> **DIRECTIONS FOR THIS TASK**
A complete answer lists every line of the entries below where the string "toNat" appears.

> **EXTRACTED MATERIAL**
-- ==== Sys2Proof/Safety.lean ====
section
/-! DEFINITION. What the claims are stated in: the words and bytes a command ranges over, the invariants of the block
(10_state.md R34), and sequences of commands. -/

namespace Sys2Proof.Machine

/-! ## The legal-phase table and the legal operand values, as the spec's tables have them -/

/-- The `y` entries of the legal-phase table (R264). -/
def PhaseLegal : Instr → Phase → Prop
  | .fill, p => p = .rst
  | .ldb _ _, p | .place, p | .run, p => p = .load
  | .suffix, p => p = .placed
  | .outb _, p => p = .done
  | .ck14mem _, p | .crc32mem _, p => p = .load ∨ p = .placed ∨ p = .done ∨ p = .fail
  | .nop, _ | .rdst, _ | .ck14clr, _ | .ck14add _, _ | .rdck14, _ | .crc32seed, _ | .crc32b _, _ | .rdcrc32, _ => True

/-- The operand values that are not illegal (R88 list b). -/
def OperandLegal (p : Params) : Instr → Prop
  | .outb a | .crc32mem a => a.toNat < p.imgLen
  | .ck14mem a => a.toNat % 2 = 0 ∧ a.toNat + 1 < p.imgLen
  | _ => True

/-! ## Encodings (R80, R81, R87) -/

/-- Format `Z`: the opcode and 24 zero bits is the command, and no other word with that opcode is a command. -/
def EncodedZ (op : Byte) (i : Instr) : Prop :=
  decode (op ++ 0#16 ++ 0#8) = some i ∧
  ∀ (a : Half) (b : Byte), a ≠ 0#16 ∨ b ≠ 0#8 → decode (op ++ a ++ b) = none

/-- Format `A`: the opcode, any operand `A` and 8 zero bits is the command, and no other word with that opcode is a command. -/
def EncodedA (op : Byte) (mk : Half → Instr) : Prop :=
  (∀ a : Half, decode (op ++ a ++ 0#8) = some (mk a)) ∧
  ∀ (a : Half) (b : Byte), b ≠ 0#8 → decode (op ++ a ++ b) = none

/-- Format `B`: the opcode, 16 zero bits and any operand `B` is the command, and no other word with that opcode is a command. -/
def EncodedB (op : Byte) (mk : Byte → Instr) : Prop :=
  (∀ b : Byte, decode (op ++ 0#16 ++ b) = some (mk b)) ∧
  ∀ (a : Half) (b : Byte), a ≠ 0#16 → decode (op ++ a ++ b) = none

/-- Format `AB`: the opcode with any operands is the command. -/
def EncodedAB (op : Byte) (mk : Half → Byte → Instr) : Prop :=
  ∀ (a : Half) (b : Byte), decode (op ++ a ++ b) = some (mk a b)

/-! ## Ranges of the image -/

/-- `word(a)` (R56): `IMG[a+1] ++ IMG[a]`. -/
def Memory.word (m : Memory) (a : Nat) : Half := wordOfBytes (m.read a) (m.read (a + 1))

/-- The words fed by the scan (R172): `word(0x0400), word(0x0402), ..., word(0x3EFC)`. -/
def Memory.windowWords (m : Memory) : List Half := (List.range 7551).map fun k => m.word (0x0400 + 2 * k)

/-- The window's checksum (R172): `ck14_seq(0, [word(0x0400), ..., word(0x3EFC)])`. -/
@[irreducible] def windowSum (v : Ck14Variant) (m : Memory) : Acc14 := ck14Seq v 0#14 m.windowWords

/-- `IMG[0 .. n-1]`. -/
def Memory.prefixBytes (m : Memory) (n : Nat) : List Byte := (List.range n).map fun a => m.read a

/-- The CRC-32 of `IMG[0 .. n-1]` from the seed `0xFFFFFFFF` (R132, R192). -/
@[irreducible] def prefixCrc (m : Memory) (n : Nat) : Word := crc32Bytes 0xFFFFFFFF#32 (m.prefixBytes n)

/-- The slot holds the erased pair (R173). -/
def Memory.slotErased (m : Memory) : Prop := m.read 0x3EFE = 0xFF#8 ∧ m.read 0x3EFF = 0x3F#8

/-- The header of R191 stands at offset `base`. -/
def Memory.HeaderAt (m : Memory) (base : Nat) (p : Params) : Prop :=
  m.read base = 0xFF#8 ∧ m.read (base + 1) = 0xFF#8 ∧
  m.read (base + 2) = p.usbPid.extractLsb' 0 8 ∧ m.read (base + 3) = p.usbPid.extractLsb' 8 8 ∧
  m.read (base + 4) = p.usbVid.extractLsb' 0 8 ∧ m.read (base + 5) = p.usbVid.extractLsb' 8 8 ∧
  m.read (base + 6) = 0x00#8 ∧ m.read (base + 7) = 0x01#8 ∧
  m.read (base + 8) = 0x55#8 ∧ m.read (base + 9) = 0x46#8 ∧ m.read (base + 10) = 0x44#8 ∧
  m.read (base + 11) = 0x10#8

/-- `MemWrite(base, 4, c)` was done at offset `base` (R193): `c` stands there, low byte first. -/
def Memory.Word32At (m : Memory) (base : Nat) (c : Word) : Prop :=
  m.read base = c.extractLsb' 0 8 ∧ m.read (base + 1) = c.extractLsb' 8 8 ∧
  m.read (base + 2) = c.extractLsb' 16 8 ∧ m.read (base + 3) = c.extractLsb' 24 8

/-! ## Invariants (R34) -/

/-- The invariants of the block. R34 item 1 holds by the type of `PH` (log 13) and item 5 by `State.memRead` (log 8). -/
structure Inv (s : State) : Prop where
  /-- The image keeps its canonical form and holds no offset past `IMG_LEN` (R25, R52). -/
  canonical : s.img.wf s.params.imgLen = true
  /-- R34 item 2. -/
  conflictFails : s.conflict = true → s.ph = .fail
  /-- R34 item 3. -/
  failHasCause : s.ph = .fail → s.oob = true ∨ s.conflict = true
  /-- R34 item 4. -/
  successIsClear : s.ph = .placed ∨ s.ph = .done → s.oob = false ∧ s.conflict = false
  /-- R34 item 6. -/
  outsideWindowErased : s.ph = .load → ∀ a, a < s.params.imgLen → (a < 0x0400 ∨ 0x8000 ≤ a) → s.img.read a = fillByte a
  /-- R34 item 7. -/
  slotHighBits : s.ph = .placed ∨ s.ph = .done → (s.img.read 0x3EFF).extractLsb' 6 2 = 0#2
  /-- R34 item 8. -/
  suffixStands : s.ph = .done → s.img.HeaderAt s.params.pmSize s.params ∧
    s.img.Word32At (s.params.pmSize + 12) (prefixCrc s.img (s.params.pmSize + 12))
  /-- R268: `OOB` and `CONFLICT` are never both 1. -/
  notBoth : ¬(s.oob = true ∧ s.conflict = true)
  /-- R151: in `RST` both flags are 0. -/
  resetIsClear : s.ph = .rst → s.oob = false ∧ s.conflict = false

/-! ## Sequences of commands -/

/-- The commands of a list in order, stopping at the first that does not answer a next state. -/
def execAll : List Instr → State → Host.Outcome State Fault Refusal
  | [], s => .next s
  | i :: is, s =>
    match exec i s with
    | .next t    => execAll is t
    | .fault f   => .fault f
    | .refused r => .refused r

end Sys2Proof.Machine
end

> **WRITTEN SOLUTION**
  | .outb a | .crc32mem a => a.toNat < p.imgLen
  | .ck14mem a => a.toNat % 2 = 0 ∧ a.toNat + 1 < p.imgLen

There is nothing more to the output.